One of the more fun things to do is outsource some of this to the players. This big town happens to be where one of the characters is from? Ask the player some questions, if they say stuff that doesn't fit at all, don't feel bad saying no. But, you should be able to 'yes and' your way from their thoughts on their hometown to a coherent concept of what the place looks like, who the major players are, and what various plot threads can be tugged at. 

 

 

Also, we’re doing this for our tables, our friends, our fun, so don’t feel bad borrowing from others.  Unless you’re writing with the intent to publish, there’s no plagiarism issues.  You don’t need to create an Assassin’s Guild Leader out of nothing if you have read, played, watched, or been at the table with anyone that played an interesting assassin.  Use alternate universe versions of characters you know, places those characters have been, or even plots those characters have thwarted (or completed).  The PCs of your other games will easily become the NPCs of your current game.

 

 

Even bigger scope, don’t feel bad borrowing entire planets, stories, or major characters from mass media.  Change the names, give them a fresh coat of paint, and set them in your world.  The most obvious of these I ever pulled off was in a Star Wars game I was running.  I needed a good “get the band together” opening adventure.  So, I took a great SciFi story I knew, modified it to work in Star Wars, and unleashed it on my young and unsuspecting players.  A few weeks later I’m talking to an older buddy, he’s laughing, because one of my players sees him at the college regularly.  Kid had described this “mind-blowing” plot that had really gotten him excited.  My buddy listened raptly, being an old school DnD guy, he’s got his own share of those stories.

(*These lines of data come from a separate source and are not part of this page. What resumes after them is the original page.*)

/-! ### setTracker -/

@[simp] theorem setTracker_pending (t : Tracker) (s : State) : (setTracker t s).pending = s.pending := rfl
@[simp] theorem setTracker_time (t : Tracker) (s : State) : (setTracker t s).time = s.time := rfl
@[simp] theorem setTracker_phase (t : Tracker) (s : State) : (setTracker t s).phase = s.phase := rfl
@[simp] theorem setTracker_pins (t : Tracker) (s : State) : (setTracker t s).pins = s.pins := rfl
@[simp] theorem setTracker_lines (t : Tracker) (s : State) : (setTracker t s).lines = s.lines := rfl
@[simp] theorem setTracker_intake (t : Tracker) (s : State) : (setTracker t s).intake = s.intake := rfl
@[simp] theorem setTracker_chains (t : Tracker) (s : State) : (setTracker t s).chains = s.chains := rfl
@[simp] theorem setTracker_site (t : Tracker) (s : State) : (setTracker t s).site = s.site := rfl
@[simp] theorem setTracker_fastMute (t : Tracker) (s : State) : (setTracker t s).fastMute = s.fastMute := rfl
@[simp] theorem setTracker_tracker (t : Tracker) (s : State) : (setTracker t s).tracker = t := rfl
@[simp] theorem setTracker_levelBus (t : Tracker) (s : State) : (setTracker t s).levelBus = s.levelBus := rfl
@[simp] theorem setTracker_alarms (t : Tracker) (s : State) : (setTracker t s).alarms = s.alarms := rfl
@[simp] theorem setTracker_capture (t : Tracker) (s : State) : (setTracker t s).capture = s.capture := rfl
@[simp] theorem setTracker_store (t : Tracker) (s : State) : (setTracker t s).store = s.store := rfl
@[simp] theorem setTracker_nv (t : Tracker) (s : State) : (setTracker t s).nv = s.nv := rfl
@[simp] theorem setTracker_array (t : Tracker) (s : State) : (setTracker t s).array = s.array := rfl
@[simp] theorem setTracker_link (t : Tracker) (s : State) : (setTracker t s).link = s.link := rfl

/-! ### setReceiver -/

@[simp] theorem setReceiver_pending (x : SampleReceiver) (s : State) : (setReceiver x s).pending = s.pending := rfl
@[simp] theorem setReceiver_time (x : SampleReceiver) (s : State) : (setReceiver x s).time = s.time := rfl
@[simp] theorem setReceiver_phase (x : SampleReceiver) (s : State) : (setReceiver x s).phase = s.phase := rfl
@[simp] theorem setReceiver_pins (x : SampleReceiver) (s : State) : (setReceiver x s).pins = s.pins := rfl
@[simp] theorem setReceiver_lines (x : SampleReceiver) (s : State) : (setReceiver x s).lines = s.lines := rfl
@[simp] theorem setReceiver_intake (x : SampleReceiver) (s : State) : (setReceiver x s).intake = { s.intake with receiver := x } := rfl
@[simp] theorem setReceiver_chains (x : SampleReceiver) (s : State) : (setReceiver x s).chains = s.chains := rfl
@[simp] theorem setReceiver_site (x : SampleReceiver) (s : State) : (setReceiver x s).site = s.site := rfl
@[simp] theorem setReceiver_fastMute (x : SampleReceiver) (s : State) : (setReceiver x s).fastMute = s.fastMute := rfl
@[simp] theorem setReceiver_tracker (x : SampleReceiver) (s : State) : (setReceiver x s).tracker = s.tracker := rfl
@[simp] theorem setReceiver_levelBus (x : SampleReceiver) (s : State) : (setReceiver x s).levelBus = s.levelBus := rfl
@[simp] theorem setReceiver_alarms (x : SampleReceiver) (s : State) : (setReceiver x s).alarms = s.alarms := rfl
@[simp] theorem setReceiver_capture (x : SampleReceiver) (s : State) : (setReceiver x s).capture = s.capture := rfl
@[simp] theorem setReceiver_store (x : SampleReceiver) (s : State) : (setReceiver x s).store = s.store := rfl
@[simp] theorem setReceiver_nv (x : SampleReceiver) (s : State) : (setReceiver x s).nv = s.nv := rfl
@[simp] theorem setReceiver_array (x : SampleReceiver) (s : State) : (setReceiver x s).array = s.array := rfl
@[simp] theorem setReceiver_link (x : SampleReceiver) (s : State) : (setReceiver x s).link = s.link := rfl

/-! ### setLinkReceiver -/

@[simp] theorem setLinkReceiver_pending (x : LinkReceiver) (s : State) : (setLinkReceiver x s).pending = s.pending := rfl
@[simp] theorem setLinkReceiver_time (x : LinkReceiver) (s : State) : (setLinkReceiver x s).time = s.time := rfl
@[simp] theorem setLinkReceiver_phase (x : LinkReceiver) (s : State) : (setLinkReceiver x s).phase = s.phase := rfl
@[simp] theorem setLinkReceiver_pins (x : LinkReceiver) (s : State) : (setLinkReceiver x s).pins = s.pins := rfl
@[simp] theorem setLinkReceiver_lines (x : LinkReceiver) (s : State) : (setLinkReceiver x s).lines = s.lines := rfl
@[simp] theorem setLinkReceiver_intake (x : LinkReceiver) (s : State) : (setLinkReceiver x s).intake = s.intake := rfl
@[simp] theorem setLinkReceiver_chains (x : LinkReceiver) (s : State) : (setLinkReceiver x s).chains = s.chains := rfl
@[simp] theorem setLinkReceiver_site (x : LinkReceiver) (s : State) : (setLinkReceiver x s).site = s.site := rfl
@[simp] theorem setLinkReceiver_fastMute (x : LinkReceiver) (s : State) : (setLinkReceiver x s).fastMute = s.fastMute := rfl
@[simp] theorem setLinkReceiver_tracker (x : LinkReceiver) (s : State) : (setLinkReceiver x s).tracker = s.tracker := rfl
@[simp] theorem setLinkReceiver_levelBus (x : LinkReceiver) (s : State) : (setLinkReceiver x s).levelBus = s.levelBus := rfl
@[simp] theorem setLinkReceiver_alarms (x : LinkReceiver) (s : State) : (setLinkReceiver x s).alarms = s.alarms := rfl
@[simp] theorem setLinkReceiver_capture (x : LinkReceiver) (s : State) : (setLinkReceiver x s).capture = s.capture := rfl
@[simp] theorem setLinkReceiver_store (x : LinkReceiver) (s : State) : (setLinkReceiver x s).store = s.store := rfl
@[simp] theorem setLinkReceiver_nv (x : LinkReceiver) (s : State) : (setLinkReceiver x s).nv = s.nv := rfl
@[simp] theorem setLinkReceiver_array (x : LinkReceiver) (s : State) : (setLinkReceiver x s).array = s.array := rfl
@[simp] theorem setLinkReceiver_link (x : LinkReceiver) (s : State) : (setLinkReceiver x s).link = { s.link with receiver := x } := rfl

/-! ### takeInHand -/

@[simp] theorem takeInHand_pending (k g : Byte) (s : State) : (takeInHand k g s).pending = s.pending := rfl
@[simp] theorem takeInHand_time (k g : Byte) (s : State) : (takeInHand k g s).time = s.time := rfl
@[simp] theorem takeInHand_phase (k g : Byte) (s : State) : (takeInHand k g s).phase = s.phase := rfl
@[simp] theorem takeInHand_pins (k g : Byte) (s : State) : (takeInHand k g s).pins = s.pins := rfl
@[simp] theorem takeInHand_lines (k g : Byte) (s : State) : (takeInHand k g s).lines = s.lines := rfl
@[simp] theorem takeInHand_intake (k g : Byte) (s : State) : (takeInHand k g s).intake = s.intake := rfl
@[simp] theorem takeInHand_chains (k g : Byte) (s : State) : (takeInHand k g s).chains = s.chains := rfl
@[simp] theorem takeInHand_site (k g : Byte) (s : State) : (takeInHand k g s).site = s.site := rfl
@[simp] theorem takeInHand_fastMute (k g : Byte) (s : State) : (takeInHand k g s).fastMute = s.fastMute := rfl
@[simp] theorem takeInHand_tracker (k g : Byte) (s : State) : (takeInHand k g s).tracker = s.tracker := rfl
@[simp] theorem takeInHand_levelBus (k g : Byte) (s : State) : (takeInHand k g s).levelBus = s.levelBus := rfl
@[simp] theorem takeInHand_alarms (k g : Byte) (s : State) : (takeInHand k g s).alarms = s.alarms := rfl
@[simp] theorem takeInHand_capture (k g : Byte) (s : State) : (takeInHand k g s).capture = s.capture := rfl
@[simp] theorem takeInHand_store (k g : Byte) (s : State) : (takeInHand k g s).store = s.store := rfl
@[simp] theorem takeInHand_nv (k g : Byte) (s : State) : (takeInHand k g s).nv = s.nv := rfl
@[simp] theorem takeInHand_array (k g : Byte) (s : State) : (takeInHand k g s).array = s.array := rfl
@[simp] theorem takeInHand_link (k g : Byte) (s : State) : (takeInHand k g s).link = { s.link with inHand := some ⟨k, g⟩ } := rfl

/-! ### setLoad -/

@[simp] theorem setLoad_pending (l : Load) (s : State) : (setLoad l s).pending = s.pending := rfl
@[simp] theorem setLoad_time (l : Load) (s : State) : (setLoad l s).time = s.time := rfl
@[simp] theorem setLoad_phase (l : Load) (s : State) : (setLoad l s).phase = s.phase := rfl
@[simp] theorem setLoad_pins (l : Load) (s : State) : (setLoad l s).pins = s.pins := rfl
@[simp] theorem setLoad_lines (l : Load) (s : State) : (setLoad l s).lines = s.lines := rfl
@[simp] theorem setLoad_intake (l : Load) (s : State) : (setLoad l s).intake = s.intake := rfl
@[simp] theorem setLoad_chains (l : Load) (s : State) : (setLoad l s).chains = s.chains := rfl
@[simp] theorem setLoad_site (l : Load) (s : State) : (setLoad l s).site = s.site := rfl
@[simp] theorem setLoad_fastMute (l : Load) (s : State) : (setLoad l s).fastMute = s.fastMute := rfl
@[simp] theorem setLoad_tracker (l : Load) (s : State) : (setLoad l s).tracker = s.tracker := rfl
@[simp] theorem setLoad_levelBus (l : Load) (s : State) : (setLoad l s).levelBus = s.levelBus := rfl
@[simp] theorem setLoad_alarms (l : Load) (s : State) : (setLoad l s).alarms = s.alarms := rfl
@[simp] theorem setLoad_capture (l : Load) (s : State) : (setLoad l s).capture = s.capture := rfl
@[simp] theorem setLoad_store (l : Load) (s : State) : (setLoad l s).store = { s.store with load := l } := rfl
@[simp] theorem setLoad_nv (l : Load) (s : State) : (setLoad l s).nv = s.nv := rfl
@[simp] theorem setLoad_array (l : Load) (s : State) : (setLoad l s).array = s.array := rfl
@[simp] theorem setLoad_link (l : Load) (s : State) : (setLoad l s).link = s.link := rfl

As the kid finishes his story, my buddy just chuckles, “That’s a Star Trek episode, and Spock used mindmeld, instead of the force”.

 

 

I knew that the kids were unlikely to have seen that old TV episode, not impossible, but not probable.  Even if one of them had, it probably hadn’t made a huge impression, and it let me give them a scenario where combat was an option, fight the worms tunneling through the mines, or talk to them, find out why they are upset, and choose to fight the miners...or find a compromise between everyone.  And it worked.  The players enjoyed it enough that one of them was gushing about it to another nerd. Telling the story.

 

 

To quote an old text, “there’s nothing new under the sun”.  So borrow from ancient texts, Gilgamesh, Dante, Sun Tzu; borrow from TV, movies, books; borrow from other players, other DMs, other RPGs.  Don’t hesitate to use actual history to inspire your world building.

 

 

Give yourself enough framework to freeform, write the entire 1000 year history, or be prepared to make it all up as you go.  Borrow stuff, ask your players, and most importantly, this is supposed to be fun.  We’re telling stories, together.